Method: Water samples with plastic bottles with tight cap and washed with distilled water. Totally, 57 samples were collected and analyzed in the laboratory for physico chemical properties like EC (Electrical Conductivity), pH,TH(Total Hardness),Total dissolved solids(TDS),Ca, Cl and F. In this paper, K-means clustering, K-Mediods clustering and Hierarchical clustering methods are used to group the collected regions of water samples based on the water quality. Later outlier analysis can be done and various interested patterns are identified.
Results: According to the WQI values calculated, all the collected samples are suitable for drinking purpose. According to WQI values calculation, for the collected water sample data, it contains 13 Poor tuples, 13 Good tuples and 31 excellent tuples. According to K-means clustering, 3 clusters are formed with sizes 8, 17, 32.
According to Outlier analysis,the region Pullareddypet (sample No. 7) has highest EC,TH and TDS values among the 57 collected water samples. The region Veerapalli (Sample No. 37) has highest floride value 3.58 among all 57 samples of collection.
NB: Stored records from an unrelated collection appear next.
-- ==== Sys2Proof/Machine/Dma.lean ====
section
/-!
DEFINITION. DMA: descriptors, transfers, walks, faults and their resolution; TLB invalidation; the base-store cache and HBM
(chapter Memory, Translation and DMA).
-/

namespace Sys2Proof.Machine

/-- A DMA descriptor (Table 7-6), decoded. -/
structure Desc where
  sk : Nat
  dk : Nat
  flowEn : Bool
  link : Nat
  flow : Nat
  len : Nat
  src : Nat
  dst : Nat
  rows : Nat
  sStride : Nat
  dStride : Nat
  pod : Nat
  pkg : Nat
  clean : Bool
  deriving DecidableEq, Repr

def descOf (v : Nat) : Desc :=
  let f := bitsOf v
  let z (lo n : Nat) : Bool := f lo n == 0
  ⟨f 0 2, f 2 2, f 4 1 == 1, f 8 6, f 16 16, f 32 32, f 64 44, f 128 44, f 192 16 + 1, f 224 32, f 256 32, f 288 6, f 294 7,
   z 5 3 && z 14 2 && z 108 20 && z 172 20 && z 208 16 && z 301 211 &&
     (f 0 2 != 0 || z 88 20) && (f 2 2 != 0 || z 152 20)⟩

def Desc.total (d : Desc) : Nat := d.len * d.rows
def Desc.srcRow (d : Desc) (r : Nat) : Nat := d.src + r * d.sStride
def Desc.dstRow (d : Desc) (r : Nat) : Nat := d.dst + r * d.dStride

/-- The destination's pod, 0x3F for the own (Table 7-6). -/
def Desc.dstPod (d : Desc) (s : State) : Nat := if d.pod = 0x3F then s.light.pod else d.pod

/-- Check 1 of R223, with R222 and R352: kinds, reserved bits, and a peer's link. -/
def Desc.comboOk (d : Desc) (s : State) : Bool :=
  d.clean && d.sk ≤ 1 && d.dk ≤ 2 && !(d.sk == 0 && d.dk == 0) &&
  (d.dk != 2 ||
    (d.pkg != 0x7F && s.routeTo (d.dstPod s) d.pkg == some d.link &&
      (d.flowEn || s.light.peers.any (fun e => e.link == d.link && e.pod == d.dstPod s && e.pkg == d.pkg))))

/-- The fetch checks in order: the error code of the first that fails (R223, Table 7-7). -/
def Desc.check (d : Desc) (s : State) (c : Nat) : Option Nat :=
  let rs := (s.ctx c).plan.regions
  let rows := List.range d.rows
  if !d.comboOk s then some 1
  else if d.len = 0 then some 2
  else if d.total ≥ 2 ^ 32 then some 3
  else if (d.sk = 0 ∧ !rows.all (fun r => csRange (d.srcRow r) d.len)) ∨
      (d.dk = 0 ∧ !rows.all (fun r => csRange (d.dstRow r) d.len)) then some 4
  else if (d.sk = 1 ∧ !rows.all (fun r => inRegion rs (d.srcRow r) d.len false)) ∨
      (d.dk = 1 ∧ !rows.all (fun r => inRegion rs (d.dstRow r) d.len true)) then some 5
  else none

/-- Rows of one side share bytes with a row of the other: `a` and `b` the bases, `x` and `y` the strides. -/
def rowsMeet (rows len a x b y : Nat) : Bool :=
  (List.range rows).any (fun i =>
    let lo := a + i * x
    if y = 0 then decide (b < lo + len) && decide (lo < b + len)
    else
      -- the first destination row that ends above `lo`
      let j := (lo + 1 - (b + len) + y - 1) / y
      decide (j < rows) && decide (b + j * y < lo + len) && decide (lo < b + j * y + len))

/-- Source and destination share bytes of the context's memory (R224: the results are undefined). -/
def Desc.overlaps (d : Desc) : Bool := d.sk == 1 && d.dk == 1 && rowsMeet d.rows d.len d.src d.sStride d.dst d.dStride

/-! ### Ends of a transfer -/

/-- DMA_STATE of an engine (Table 7-18). -/
def State.dmaState (s : State) (k st : Nat) : State :=
  let e := s.eng k
  ((s.ds k DMA_STATE.state st).ds k DMA_STATE.desc_index e.descIdx).ds k DMA_STATE.offset e.off

/-- The destination of a descriptor left undefined, with what is under way to it (Table 7-7). -/
def State.spoilDst (s : State) (k c idx : Nat) (d : Desc) : State :=
  let s := { s with net := s.net.map (fun (r : Run) => if r.eng = some k ∧ r.ctx = c ∧ r.idx = idx then { r with mess := true } else r) }
  s.each (List.range d.rows) (fun s r =>
    if d.dk = 0 then s.scramble (csAt k (d.dstRow r)) d.len
    else if d.dk = 1 then s.scrambleVa (s.ctxRoot c).1 (s.ctxRoot c).2 65536 (d.dstRow r) d.len
    else s)

/-- A transfer ends with an error (R231): its destination, the record of the error at its descriptor and at the offset reached, and the
event. -/
def State.noteDmaErr (s : State) (k c code idx off : Nat) (d : Desc) : State :=
  let s := if code ∈ [6, 7, 8, 0xA, 0xB] then s.spoilDst k c idx d else s
  let s := ((s.ds k DMA_ERR.code code).ds k DMA_ERR.desc_index idx).ds k DMA_ERR.offset off
  s.raise 0x4300 (uDie (keyDie k)) 0 k (code + idx * 2 ^ 8 + off * 2 ^ 24)

/-- The head's transfer ends with an error completion, and its context is aborted. -/
def State.dmaError (s : State) (k c code : Nat) (d : Desc) : State :=
  let e := s.eng k
  ((((s.noteDmaErr k c code e.descIdx e.off d).dmaState k 3).endHead k 5)).abortCtx c 0x12

/-- A translation fault: the engine parks at its offset (R226). -/
def State.dmaFault (s : State) (k c va side cause : Nat) : State :=
  let s := s.setEng k { s.eng k with parked := true, walk := none, phase := .executing }
  let s := ((s.ds k DMA_FAULT.va va).ds k DMA_FAULT.side side).ds k DMA_FAULT.cause cause |>.ds k DMA_FAULT.ctx c
  let s := (s.dmaState k 2).rinc (uTile (keyDie k)) MMU_FAULTS.faults 1
  s.raise 0x4200 (uDie (keyDie k)) 0 k (c + va * 2 ^ 6 + cause * 2 ^ 50)

/-- The descriptor at an LA of an engine's core. -/
def State.descAt (s : State) (k la : Nat) : Desc := descOf (s.word (csAt k la) 64)

/-- A transfer that was issued ends with an error: its command, if it is still the engine's head, ends with status 0x05 (R230, R231, R351).
The offset reached is the engine's own while it is at that descriptor, else all of it. The abort of its context is the caller's. -/
def State.issuedFail (s : State) (k c code idx dla : Nat) (live : Bool) : State :=
  let e := s.eng k
  let d := s.descAt k dla
  let here : Bool := live && e.descIdx == idx
  let s := s.noteDmaErr k c code idx (if here then e.off else d.total) d
  if live ∧ !e.queue.isEmpty then (s.dmaState k 3).endHead k 5 else s

/-- And its context is aborted. -/
def State.issuedError (s : State) (k c code idx dla : Nat) (live : Bool) : State :=
  (s.issuedFail k c code idx dla live).abortCtx c 0x12

/-! ### Moving bytes -/

/-- The TLB entry of a VA, moved to the front: the engine's own accesses order it (R217). -/
def tlbFind (l : List TlbEntry) (c va : Nat) : Option TlbEntry :=
  l.find? (fun e => e.ctx == c && e.va ≤ va && va < e.va + e.size)
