/-- Does a PA range still belong to one tile that is there (R204)? The pages of a VA range, as PA and bytes; `none` at a fault. -/
def State.pagesVa (s : State) (valid : Bool) (root : Nat) : Nat → Nat → Nat → Option (List (Nat × Nat))
  | 0, _, _ => some []
  | fuel + 1, va, n =>
    if n = 0 then some []
    else
      match s.walkFrom [] valid root va with
      | .page p =>
        if p.write then
          let run := min n (p.va + p.size - va)
          (s.pagesVa valid root fuel (va + run) (n - run)).map ((p.pa + (va - p.va), run) :: ·)
        else none
      | _ => none

/-- The way from a link's engine to a tile's memory. -/
def State.landPath (s : State) (l c : Nat) (flow : Option Nat) (t : Nat) : Option (List Nat) :=
  (s.route c flow (linkTile l) t).map (fromEngine (linkTile l) :: ·)

/-- A transfer is refused: REFUSE goes back, and what more comes of it is discarded (R230). -/
def State.refuseXfer (s : State) (l c : Nat) (x : PeerXfer) (va : Nat) : State :=
  let s := s.raise 0x4210 (uTile (linkTile l)) l 0 (c + va * 2 ^ 6)
  (s.refusePeer l x.pod x.pkg x.tag 1).setXfer l { x with good := false }

/-- The bytes of one flit set out to their destination. The first flit meets check 5 for the whole transfer (R223); each meets the
translation. DELIVERED goes once the last byte has landed. -/
def State.landFlit (s : State) (l : Nat) (x : PeerXfer) (first : Bool) (d : DataMsg) (data : List Byte) : State :=
  let x := { x with got := x.got + data.length }
  if !x.good then (if x.got ≥ x.total then s.dropXfer l x.tag else s.setXfer l x)
  else
    match s.ctxOfPlan x.plan with
    | none => s.refuseXfer l 0 x d.va
    | some c =>
      let r := s.ctxRoot c
      let flow := if x.flow = 0 then none else some x.flow
      if first ∧ !inPeerRegion (s.ctx c).plan.regions d.va x.total then s.refuseXfer l c x d.va
      else
        match s.pagesVa r.1 r.2 2 d.va data.length with
        | none => s.refuseXfer l c x d.va
        | some pages =>
          if pages.any (fun p => (s.landPath l c flow (paTile p.1)).isNone) then s.refuseXfer l c x d.va
          else
            (pages.foldl (fun (a : State × List Byte) p =>
              (a.1.launch { path := (s.landPath l c flow (paTile p.1)).getD [], a := p.1, tile := paTile p.1, data := a.2.take p.2
                            ctx := c, flow := flow, from_ := some (l, x.tag) }, a.2.drop p.2)) (s.setXfer l x, data)).1

/-- A flit of a transfer that goes on to another package, in the slots and positions of the own context of its plan (R354): vc 1 leaves
on vc 0. -/
def State.passFlit (s : State) (src out vc plan : Nat) (d : DataMsg) (x : Option XferHdr) (data : List Byte) : State :=
  let c := if vc < 2 then (s.ctxOfPlan plan).getD 64 else 64
  let flow := if vc < 2 then some d.flow else none
  let way := ((s.route c flow (linkTile src) (linkTile out)).getD [])
  s.launch
    { path := fromEngine (linkTile src) :: way ++ [toEngine (linkTile out)], a := 0, tile := linkTile out, data := [], ctx := c, flow := flow
      msg := some
        { link := out, type := if x.isSome then 0x11 else 0x10
          args := [d.tag, d.flow, d.dstPod, d.dstPkg, d.va] ++
            (match x with
             | some h => [h.planId, h.total, h.srcPod, h.srcPkg]
             | none => [])
          data := data, vc := if vc = 1 then 0 else vc, ctx := c } }
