/-! ### Calibration runs (R319 to R324) -/

/-- TOE_CAL and the stale flag of a wavelength. -/
def State.showCal (s : State) (l n : Nat) : State :=
  let a := s.wave l true n
  let b := s.wave l false n
  let d := win n
  let s := (s.os l TOE_CAL.due (flagIf (a.dueAt.isSome || b.dueAt.isSome) 1) d).os l TOE_CAL.running (flagIf (a.runAt.isSome || b.runAt.isSome) 1) d
  (s.os l TOE_CAL.calibrated (flagIf (a.calOk || b.calOk) 1) d).os l TOE_LANE_DRV.stale (flagIf a.runAt.isSome 1) d

def State.beginRun (s : State) (l : Nat) (tx : Bool) (n : Nat) : State :=
  let s := s.setWave l tx n { s.wave l tx n with runAt := some s.tick, dueAt := none, lost := 0, reports := [] }
  let s := if !tx ∧ roleAt (s.og l TOE_RX_MAP.role) n = 0xE then s.os l TOE_SPARE.rx_action 5 else s
  s.showCal l n

/-- The due wave that fell due first, the lowest on a tie. -/
def firstDue (s : State) (l : Nat) (tx : Bool) : List Nat → Option Nat
  | [] => none
  | n :: ns =>
    match firstDue s l tx ns, (s.wave l tx n).dueAt with
    | some m, some t => if t ≤ ((s.wave l tx m).dueAt).getD 0 then some n else some m
    | none, some _ => some n
    | r, none => r

/-- One run at a time in a direction: a wavelength without data in place, one with data by rotation, none of these at width 7. -/
def State.startRun (s : State) (l : Nat) (tx : Bool) : State :=
  let o := s.opt l
  let map := s.og l (if tx then TOE_TX_MAP.role else TOE_RX_MAP.role)
  let wide : Bool := s.og l (if tx then TOE_STATUS.tx_width else TOE_STATUS.rx_width) == 8
  let busy : Bool := (s.lams l tx).any (fun n => (s.wave l tx n).runAt.isSome) ||
    (if tx then o.txAct.isSome || !o.asked.isEmpty else o.rxAct.isSome)
  let can := (s.lams l tx).filter (fun n => !(s.wave l tx n).retired && !(s.wave l tx n).failed && (wide || roleAt map n ≥ 8))
  if busy ∨ s.og l TOE_STATUS.stage ≠ 5 ∨ s.og l TOE_WCTL.cal_en ≠ 1 then s
  else
    match firstDue s l tx can with
    | none => s
    | some n =>
      if roleAt map n ≥ 8 then s.beginRun l tx n
      else if tx then (s.setOpt l { o with asked := o.asked ++ [(n, 2)] }).sendSpare l [1, 2, n]
      else
        match (s.freeSpares l false).head? with
        | some y => s.hitless l n y 2
        | none => s

def State.startRuns (s : State) (l : Nat) : State := (s.startRun l true).startRun l false

/-- AGREEMENT: 16 periods of agreement; the other direction is taken to enter service with it, for no command tells of it (R302). The
first SERVICE after an engine reset makes every wavelength's run due (R324). -/
def execAgreement (link : Nat) (s : State) : Out :=
  let o := s.opt link
  if s.toeUp (linkTile link) ∧ s.og link TOE_STATUS.stage = 4 ∧ o.agree ≥ 16 then
    let s := (s.os link TOE_STATUS.stage 5).oinc link TOE_COUNTS.bringups 1
    let s := if o.served then s
      else s.each (s.wavesOf link) (fun s p =>
        (s.setWave link p.1 p.2 { s.wave link p.1 p.2 with dueAt := some s.tick }).showCal link p.2)
    let s := s.setOpt link { o with served := true }
    ok ((s.trainLink link).startRuns link)
  else ok s

/-- The outputs of a link's waves follow its temperature (R322). -/
def State.followTemp (s : State) (l : Nat) : State :=
  let s := s.setOpt l { s.opt l with tempDue := false }
  (s.each (s.wavesOf l) (fun s p => s.takeOuts l p.1 p.2)).setBias l

/-- A new reading: the outputs follow at the next marker boundary, or at once where no markers are sent; and a run may fall due (R322,
R324). -/
def tempEff (link : Nat) (quarter : Int) (s : State) : State :=
  let s := s.setOpt link { s.opt link with temp := quarter, tempDue := true }
  let thr : Int := 4 * s.og link TOE_WCTL.cal_thr
  let s := s.each (s.wavesOf link) (fun s p =>
    let w := s.wave link p.1 p.2
    match w.calT with
    | some t =>
      if (quarter - t > thr ∨ t - quarter > thr) ∧ w.dueAt.isNone ∧ w.runAt.isNone ∧ w.retryAt.isNone then
        (s.setWave link p.1 p.2 { w with dueAt := some s.tick }).showCal link p.2
      else s
    | none => s)
  (if s.og link TOE_STATUS.stage < 2 then s.followTemp link else s).startRuns link

/-- TEMPERATURE_UPDATE, every 1 ms. -/
def execTemperatureUpdate (link : Nat) (quarter : Int) (s : State) : Out :=
  if s.toeUp (linkTile link) ∧ s.tick % 100000 = 0 then ok (tempEff link quarter s) else ok s

/-- The marker boundaries of a tick: outputs that are due follow their temperature, ahead of a map switch at the same boundary (Table
11-6). -/
def State.boundaries (s : State) : State :=
  s.each ((s.opts.filter (fun e => e.2.tempDue)).map (·.1)) (fun s l => if s.nextBoundary l = s.tick then s.followTemp l else s)

/-- Repeat tolerances, in the order of the items (Table 11-3). -/
def tolerances : List Int := [4, 16, 1, 1, 1, 1, 1, 1, 16]

def runAgrees (r : CalRun) : Bool :=
  tolerances.zipIdx.all (fun p =>
    let d := r.pass1.getD p.2 0 - r.pass2.getD p.2 0
    decide (-p.1 ≤ d) && decide (d ≤ p.1))

/-- Range of an item's codes. -/
def State.clampItem (s : State) (k : Nat) (tx : Bool) (i : Nat) (v : Int) : Int :=
  if !tx ∨ i = 1 then min 16383 (max 0 v)
  else if i = 0 then min ((mget s.fuses.ceilings k 1023 : Nat) : Int) (max 0 v)
  else if i ≤ 5 then min 63 (max 0 v)
  else min 15 (max (-16) v)

/-- The sets of an item after an accepted run at `t` with value `v` (R323): all moved by v - f(t) at the first, the nearest replaced
at a later one. -/
def newSet (first : Bool) (set : List Int) (t v : Int) : List Int :=
  if first then set.map (fun x => x + (v - interp set t))
  else
    let a := set.getD 0 0
    let b := set.getD 1 0
    let c := set.getD 2 0
    let near : Nat := if t ≤ 160 then 0 else if t ≤ 280 then 1 else 2
    let x : Int :=
      if near = 0 then (if t ≤ 100 then v else roundHalfEven (120 * v - b * (t - 100)) (220 - t).toNat)
      else if near = 1 then
        (if t ≤ 220 then roundHalfEven (120 * v - a * (220 - t)) (t - 100).toNat
         else roundHalfEven (120 * v - c * (t - 220)) (340 - t).toNat)
      else (if t ≥ 340 then v else roundHalfEven (120 * v - b * (340 - t)) (t - 220).toNat)
    [if near = 0 then x else a, if near = 1 then x else b, if near = 2 then x else c]

/-- A displaced wavelength is a spare again once its run has ended. -/
def State.backToSpare (s : State) (l : Nat) (tx : Bool) (n : Nat) : State :=
  let f := if tx then TOE_TX_MAP.role else TOE_RX_MAP.role
  let w := s.wave l tx n
  let map := s.og l f
  let s := if roleAt map n = 0xF ∧ !w.retired ∧ !w.failed then s.os l f (setRole map n 0xE)
    else if roleAt map n = 0xE ∧ w.retired then s.os l f (setRole map n 0xF) else s
  let s := if !tx ∧ s.og l TOE_SPARE.rx_action = 5 then s.os l TOE_SPARE.rx_action 0 else s
  s.noteSpares l

def State.acceptRun (s : State) (l : Nat) (tx : Bool) (n : Nat) (r : CalRun) : State :=
  let k := waveKey l tx n
  let w := s.wave l tx n
  let t := (s.opt l).temp
  let old := w.sets.getD (s.fusedSets k)
  let sets := (List.range (items tx)).map (fun i =>
    let j := if tx then i else 8
    let v := roundHalfEven (r.pass1.getD j 0 + r.pass2.getD j 0) 2
    (newSet (!w.calOk) (old.getD i [0, 0, 0]) t v).map (s.clampItem k tx i))
  let s := s.setWave l tx n { w with sets := some sets, calOk := true, calT := some t, runAt := none, rejects := 0, dueAt := none }
  let s := (s.oinc l TOE_CAL.runs 1 (win n)).os l (if tx then TOE_CAL.tx_temp else TOE_CAL.rx_temp) (twos 8 (t / 4)) (win n)
  s.takeOuts l tx n

def State.rejectRun (s : State) (l : Nat) (tx : Bool) (n : Nat) : State :=
  let w := s.wave l tx n
  let s := s.oinc l TOE_CAL.rejects 1 (win n)
  if w.rejects + 1 ≥ 3 then
    (s.setWave l tx n { w with runAt := none, rejects := 0, retired := true }).raise 0x6013 (uToe (linkTile l)) l 0 n
  else s.setWave l tx n { w with runAt := none, rejects := w.rejects + 1, retryAt := some (s.tick + 100000000) }

/-! The monitor ADC of a direction (R311) -/

/-- A ring of the direction is in ACQUIRE or RELOCK. -/
def State.acquiring (s : State) (l : Nat) (tx : Bool) : Bool := (s.lams l tx).any (fun n => (s.wave l tx n).lock == 1 || (s.wave l tx n).lock == 4)

/-- The slots of the frame of 16 that lock-in uses; margin scans and calibration measurements have the others. -/
def State.lockInSlots (s : State) (l : Nat) (tx : Bool) : List Nat := List.range (if s.acquiring l tx then 16 else 12)

/-- A tick of a run whose measurements have no slots prolongs it. -/
def State.adcTick (s : State) (l : Nat) : State :=
  s.each ((s.wavesOf l).filter (fun p => (s.wave l p.1 p.2).runAt.isSome && (s.lockInSlots l p.1).contains 12)) (fun s p =>
    s.setWave l p.1 p.2 { s.wave l p.1 p.2 with lost := (s.wave l p.1 p.2).lost + 1 })

def State.adcTicks (s : State) : State := s.each (s.opts.map (·.1)) State.adcTick

/-- CALIBRATION_RUN_END, 88 ms after the start and the slots it lost. -/
def execCalibrationRunEnd (link lam : Nat) (tx : Bool) (r : CalRun) (s : State) : Out :=
  match (s.wave link tx lam).runAt with
  | none => ok s
  | some t =>
    if !s.toeUp (linkTile link) ∨ s.tick < t + 8800000 + (s.wave link tx lam).lost then ok s
    else
      let s := if runAgrees r then s.acceptRun link tx lam r else s.rejectRun link tx lam
      ok ((((s.backToSpare link tx lam).showCal link lam).serveWant link).startRuns link)

/-- CALIBRATION_RETRY, 1 s after a rejection. -/
def execCalibrationRetry (link lam : Nat) (tx : Bool) (s : State) : Out :=
  let w := s.wave link tx lam
  match w.retryAt with
  | none => ok s
  | some t =>
    if !s.toeUp (linkTile link) ∨ s.tick < t then ok s
    else ok (((s.setWave link tx lam { w with retryAt := none, dueAt := some s.tick }).showCal link lam).startRuns link)

/-- CAL_REPORT: the far end's measurements of the item under way. -/
def execCalReport (f : FlitHdr) (lam item pass : Nat) (values : List Int) (s : State) : Out :=
  ok (s.flitIn f 0x32 0 (0, 0) (fun s =>
    let w := s.wave f.link true lam
    if w.runAt.isNone then s else s.setWave f.link true lam { w with reports := w.reports ++ [(item : Int) :: (pass : Int) :: values] }))

/-! ### Fade (R327) -/

/-- A fade trigger: 0x6014 and a replacement, or with fade_en 0 only a count. -/
def State.fadeTrigger (s : State) (l : Nat) (tx : Bool) (n : Nat) : State :=
  let w := s.wave l tx n
  let map := s.og l (if tx then TOE_TX_MAP.role else TOE_RX_MAP.role)
  if w.fading ∨ roleAt map n ≥ 8 ∨ s.og l TOE_STATUS.stage ≠ 5 then s
  else
    let s := (s.setWave l tx n { w with fading := true }).os l TOE_FADE.triggered 1 (win n)
    if s.og l TOE_WCTL.fade_en = 1 then
      let s := s.raise 0x6014 (uToe (linkTile l)) l 0 n
      if tx then (s.setOpt l { s.opt l with asked := (s.opt l).asked ++ [(n, 1)] }).sendSpare l [1, 1, n]
      else (s.oinc l TOE_SPARE.fades 1).fadeReplace l n
    else s.oinc l TOE_SPARE.fades 1

/-- Slope of the least-squares line through hourly means (the latest first), as numerator and denominator, in codes per hour. -/
def fitSlope (means : List Nat) : Int × Nat :=
  let ys : List Int := means.reverse.map Int.ofNat
  let n : Int := ys.length
  let xs : List Int := (List.range ys.length).map Int.ofNat
  let sx := xs.foldl (· + ·) 0
  let sy := ys.foldl (· + ·) 0
  let sxy := (xs.zip ys).foldl (fun a p => a + p.1 * p.2) 0
  let sxx := xs.foldl (fun a x => a + x * x) 0
  (n * sxy - sx * sy, (n * sxx - sx * sx).toNat)

/-- ceil(0.85 × ceiling). -/
def fadePoint (ceil : Nat) : Nat := cdiv (85 * ceil) 100

/-- Ticks in an hour. -/
def hourTk : Nat := 360000000000

/-- The mean bias code of the hour that ends now, rounded half to even. -/
def State.hourMean (s : State) (l n : Nat) : Nat := (roundHalfEven (((s.sumBias l n).wave l true n).biasSum) hourTk).toNat

/-- The mean of the hour into the trend: slope and projected hours, rounded half to even from the line over at most the last 8 means. -/
def hourEff (link lam : Nat) (s : State) : State :=
  let mean := s.hourMean link lam
  let s := s.sumBias link lam
  let w := s.wave link true lam
  let means := (mean :: w.means).take 8
  let fit := fitSlope means
  let limit := fadePoint (mget s.fuses.ceilings (waveKey link true lam) 1023)
  let slope := if fit.2 = 0 then 0 else roundHalfEven (1000 * fit.1) fit.2
  let hours : Int := if slope ≤ 0 then 0xFFFF
    else min 0xFFFE (max 0 (roundHalfEven (((limit : Int) - mean) * fit.2) fit.1.toNat))
  let d := win lam
  let s := (s.setWave link true lam { w with means := means, biasSum := 0 }).os link TOE_FADE.bias_mean mean d
  let s := (s.os link TOE_FADE.slope (twos 16 slope) d).os link TOE_FADE.hours_left hours.toNat d
  if s.og link TOE_LANE_ANA.bias d ≥ limit then s.fadeTrigger link true lam else s

/-- HOURLY_MEAN, at each full hour of the tick counter. -/
def execHourlyMean (link lam : Nat) (s : State) : Out :=
  s.inTurn (.hourlyMean link lam) (fun s =>
    if s.toeUp (linkTile link) ∧ (s.lams link true).contains lam ∧ s.tick % hourTk = 0 then ok (hourEff link lam s) else ok s)

/-- FEC_WINDOW: the end of a window of 1,024 periods. -/
def execFecWindow (link lam : Nat) (s : State) : Out :=
  s.inTurn (.fecWindow link lam) (fun s =>
    let w := s.wave link false lam
    if !s.toeUp (linkTile link) ∨ !(s.lams link false).contains lam ∨ w.wN < 1024 then ok s
    else
      let ovr := if w.wFixed > s.og link TOE_WCTL.fec_thr then w.wOver + 1 else 0
      let s := s.setWave link false lam { w with wFixed := 0, wN := 0, wOver := ovr }
      if ovr ≥ 2 then ok (s.fadeTrigger link false lam) else ok s)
Conclusion: Unsupervised learning methods K-Means Clustering, K-Mediods clustering and Hierarchical clustering methods are described for the collected water samples physico-chemical parameter data. The cluster analysis results were compared with WQI values calculated. The three clusters are overlapping with each other with small degree. In the study area, for drinking purpose, only excellent, good, poor category tuples were found. Later outlier analysis is described using Box plot method and K-means clustering method. By using outlier analysis using K-means clustering, various interesting hidden patterns from the data are extracted and it is useful if the data is very large and voluminous.